На заре, когда все отмякло, отошло, посвежело, запах гари и трупов становился невыносимым. Этот запах густо оседал и растекался по оврагам и балкам, где хоронились и спали измотанные дневными боями солдаты.
Новый день начинался обычно о бомбежки. Едва солнце золотило пепельно-бурую, ободранную снарядами макушку кургана — появлялись «хейнкели», «юнкерсы», «мессершмитты».
Солдаты проклинали жидкую пшенную кашу, степь, где негде укрыться, курганы: «Что мы цепляемся за эту шишку? Давно отошли бы за Дон и постреливали бы оттуда спокойненько!» «Немец, туды его в душу, и так сколько земли отхватил у нас, а мы с тобою удержать не можем!» — первым возмущался такими разговорами расторопный приземистый Шляхов. Он всегда поднимался раньше всех и что-нибудь клепал у танка. «Что вы знаете про другие участки? Может, у них лучше!» — находились охотники поспорить. «Как же, жди! А то мы сами не видели!» — в запальчивости возражали им.
Танковой бригаде, и в самом деле, не везло. Семнадцатого мая наступали под Харьковом, а потом вдруг покатились на восток. Барвенково, Славянск, Северский Донец. Двигались в одном направлении, поворачивали на другое; путались сами, путали других, пока не оказались в этих вот степях с их оврагами, балками, логами, курганами. Скоро неделя, как они бегают на эту шишку, и никакого толку.
А тут бомбежки, к которым никак не привыкнуть. Слухи. Немцы будто уже в Воронеже, Кантемировке, Миллерово. Неужели же они так далеко вклинились?..
Над балкой взвилась и рассыпалась бесцветными огнями ракета.
Покачиваясь черными башнями и ныряя в синеватую чадную мглу, с крыльев кургана уже скатывались немецкие танки.
— Маманюшка родная! — сосчитав танки, ахнул худенький круглоголовый башнер из новеньких и, шаря по броне дрожащими руками, задом вперед, как старик о печи, стал слезать на землю. — Пропали все тут.
Турецкий попридержал парня, заглянул в помертвевшее круглое лицо, возразил серьезно:
— Это ты уж через край хватил. Куда они денутся все! Пяток подобьем, остальные удерут. Полезай в башню, ну!..
За танками густыми цепями шла пехота. У пехотных окопов два танка споткнулись, остановились и тут же распустили пушистые хвосты дыма.
Часам к одиннадцати стало ясно: продержаться бы до темноты.
По балке беспрерывно тянулись раненые. Иных спрашивали: «Ну как, браток?» Иных провожали угрюмо и молча и смотрели туда, откуда шли эти раненые. «Юнкерсы» и Ме-109, казалось, не покидали небо. Кружились партиями по нескольку самолетов, охотились за отдельными пулеметами, пушками, повозками. Земля натужно вздыхала и в тылу, в стороне переправы. Толчки этих вздохов встряхивали балки и степь, над которой, не уходя, колыхалось едучее синее марево. Марево это прорывали и упирались в небо столбы черной копоти.
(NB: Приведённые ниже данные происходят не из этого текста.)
-- ==== Sys2Proof/Tests/Slice0.lean ====
section
/-!
SUPPORT. Tests of one step or one definition on small states, the ill-formed terms that WellFormed refuses, and for each statement with hypotheses a state and operands that meet them.
-/
namespace Sys2Proof.Tests

open Sys2Proof
open Sys2Proof.Machine (State Fault Refusal exec)

set_option maxRecDepth 20000
set_option Elab.async false

/-! ### WellFormed refuses -/

theorem test_wf_context : Instr.wf (.fence 16384 0) = false := by decide
theorem test_wf_time : Instr.wf (.peakExpire (2 ^ 64)) = false := by decide
theorem test_wf_unit : Instr.wf (.refreshDue 10240) = false := by decide
theorem test_wf_hub : Instr.wf (.hubFold 0 0 4) = false := by decide
theorem test_wf_core : Instr.wf (.pieceMove 68) = false := by decide
theorem test_wf_block : Instr.wf (.insertShift 256) = false := by decide
theorem test_wf_low : Instr.wf (.snareBalance 0 256) = false := by decide
theorem test_wf_qpn : Instr.wf (.oldKeyDrop (2 ^ 24) 0) = false := by decide
theorem test_wf_port : Instr.wf (.phyUp 8 0 0) = false := by decide
theorem test_wf_link : Instr.wf (.phyUp 0 4 0) = false := by decide
theorem test_wf_class : Instr.wf (.pauseRefresh 0 0 8) = false := by decide
theorem test_wf_space : Instr.wf (.ackTimer 0 0 2 0) = false := by decide
theorem test_wf_lane : Instr.wf (.laneSyncRetry 0 8 0) = false := by decide
theorem test_wf_seq : Instr.wf (.leaseTimerExpire 0 (2 ^ 32) 0) = false := by decide
theorem test_wf_slot : Instr.wf (.windowDrainDone 0 2048 0) = false := by decide
theorem test_wf_mode : Instr.wf (.windowModeWrite 0 0 4 0) = false := by decide
theorem test_wf_drive : Instr.wf (.driveTimeout 8 true) = false := by decide
theorem test_wf_blocks : Instr.wf (.driveIdentified 0 [1] []) = false := by decide
theorem test_wf_count : Instr.wf (.gateClear 0 64) = false := by decide
theorem test_wf_transfer_link : Instr.wf (.transferCheckFail 28 0 1 0 0 0) = false := by decide
theorem test_wf_module_link : Instr.wf (.laneSpare 8 0 true) = false := by decide
theorem test_wf_module : Instr.wf (.linkModuleFence 0 16 0) = false := by decide
theorem test_wf_ingest_lane : Instr.wf (.ingestUnit 16) = false := by decide
theorem test_wf_domain : Instr.wf (.domainWakeDone 159 0) = false := by decide
theorem test_wf_snare_block : Instr.wf (.snareBlockRelease 256) = false := by decide
theorem test_wf_image_kind : Instr.wf (.image 6 1) = false := by decide
theorem test_wf_node_id : Instr.wf (.forwardingEntryWrite 4096 0) = false := by decide
theorem test_wf_foreign : Instr.wf (.foreignEntryWrite 64 0) = false := by decide
theorem test_wf_size : Instr.wf (.registerWrite .fm true 0 2 0 0) = false := by decide
theorem test_wf_aligned : Instr.wf (.registerWrite .fm true 4 8 0 0) = false := by decide
theorem test_wf_lower_half : Instr.wf (.registerReadLowerHalf .fm true 4) = false := by decide
theorem test_wf_pseudo_channel : Instr.wf (.pseudoChannelFence 640 0) = false := by decide
theorem test_wf_config_register : Instr.wf (.configRequest .fm 1024 none) = false := by decide
theorem test_wf_fuse_part : Instr.wf (.fuseLoad 8 0) = false := by decide
theorem test_wf_processor : Instr.wf (.watchdogExpire 24 0) = false := by decide
theorem test_wf_data : Instr.wf (.cxlMemWrite 0 { addr := 0 } [] (List.replicate 64 true) false) = false := by decide
theorem test_wf_mask : Instr.wf (.cxlMemWrite 0 { addr := 0 } (List.replicate 64 0) [] false) = false := by decide
theorem test_wf_sender : Instr.wf (.handoffMemoryExpire 0 4096 0 0) = false := by decide
theorem test_wf_request_id : Instr.wf (.fabricDeadline 0 (2 ^ 32) 0) = false := by decide
theorem test_wf_extent : Instr.wf (.extentClearDone 1920) = false := by decide
theorem test_wf_msix : Instr.wf (.msixUnmask .fm 2048) = false := by decide
theorem test_wf_shadow : Instr.wf (.shadowEnable 0 8 0) = false := by decide
theorem test_wf_smbus_code : Instr.wf (.smbUnknown 256) = false := by decide
theorem test_wf_opcode : Instr.wf (.unsupportedCommand .fm 65536) = false := by decide
theorem test_wf_temps : Instr.wf (.hubTempRead 0 [1, 2, 3, 4, 5, 6]) = false := by decide
theorem test_wf_good : (Instr.wf (.fence 16383 0) && Instr.wf (.registerWrite .fm true 8 8 0 0) && Instr.wf (.image 5 1) && Instr.wf .monitorHelp) = true := by decide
От батальона Турецкого осталось две машины: его и старшины Лысенкова. Их поставили в балке, у высохшего степного пруда, в засаду.
Гребля этого пруда была посредине размыта на две половины до материка. Размыта, видно, давно, несколько лет назад. Дно и берега успели густо зарости бодяком, осотом, деревистой, в рост человека, полынью. По берегам млел на жаре и остистый овсюг. В фиолетово-розовых и синих корзинках татарника мирно барахтались отягченные пыльцой смуглоспинные пчелы и шмели. У пруда как-то даже тише было и воздух чище. Турецкий приказал поставить машины: свою — у размыва, Лысенкова — справа, сам присел около цветка татарника, стал следить за пчелами. От колючего цветка и пчел затеплело вдруг под сердцем. Вспомнилось, как они с мальчишками на Кубани разоряли гнезда земляных пчел, добывали облепленные землей белые пахучие и липкие комки сот и ковыряли отрухлявевшие срубы клунь, выживая оттуда злых и кусачих насекомых… В глаза даже резь вступила, и уголки замутнели влагой, так стало жаль этого невозвратно далекого, почти нереального…
Немцы осторожничали. То ли потеряли уверенность за неделю топтания на месте, то ли считали, что торопиться некуда. За спиной погромыхивало как-то совсем непохоже на бомбежку. Справа же, в стороне Калитвы, растекалась глубокая подозрительная тишина. Еще вчера там гремело. Ночью стихло. И сейчас там тоже было тихо.
Простояли часа два. Неожиданно показались немецкие танки. Лысенков чуть не прозевал их. Он лежал на бугорке у размыва и наблюдал оттуда, как над островком нетолоченной ржи вяжет петли в воздухе самка перепела, то припадая к земле, то взмывая вверх. Должно быть, выводок стережет.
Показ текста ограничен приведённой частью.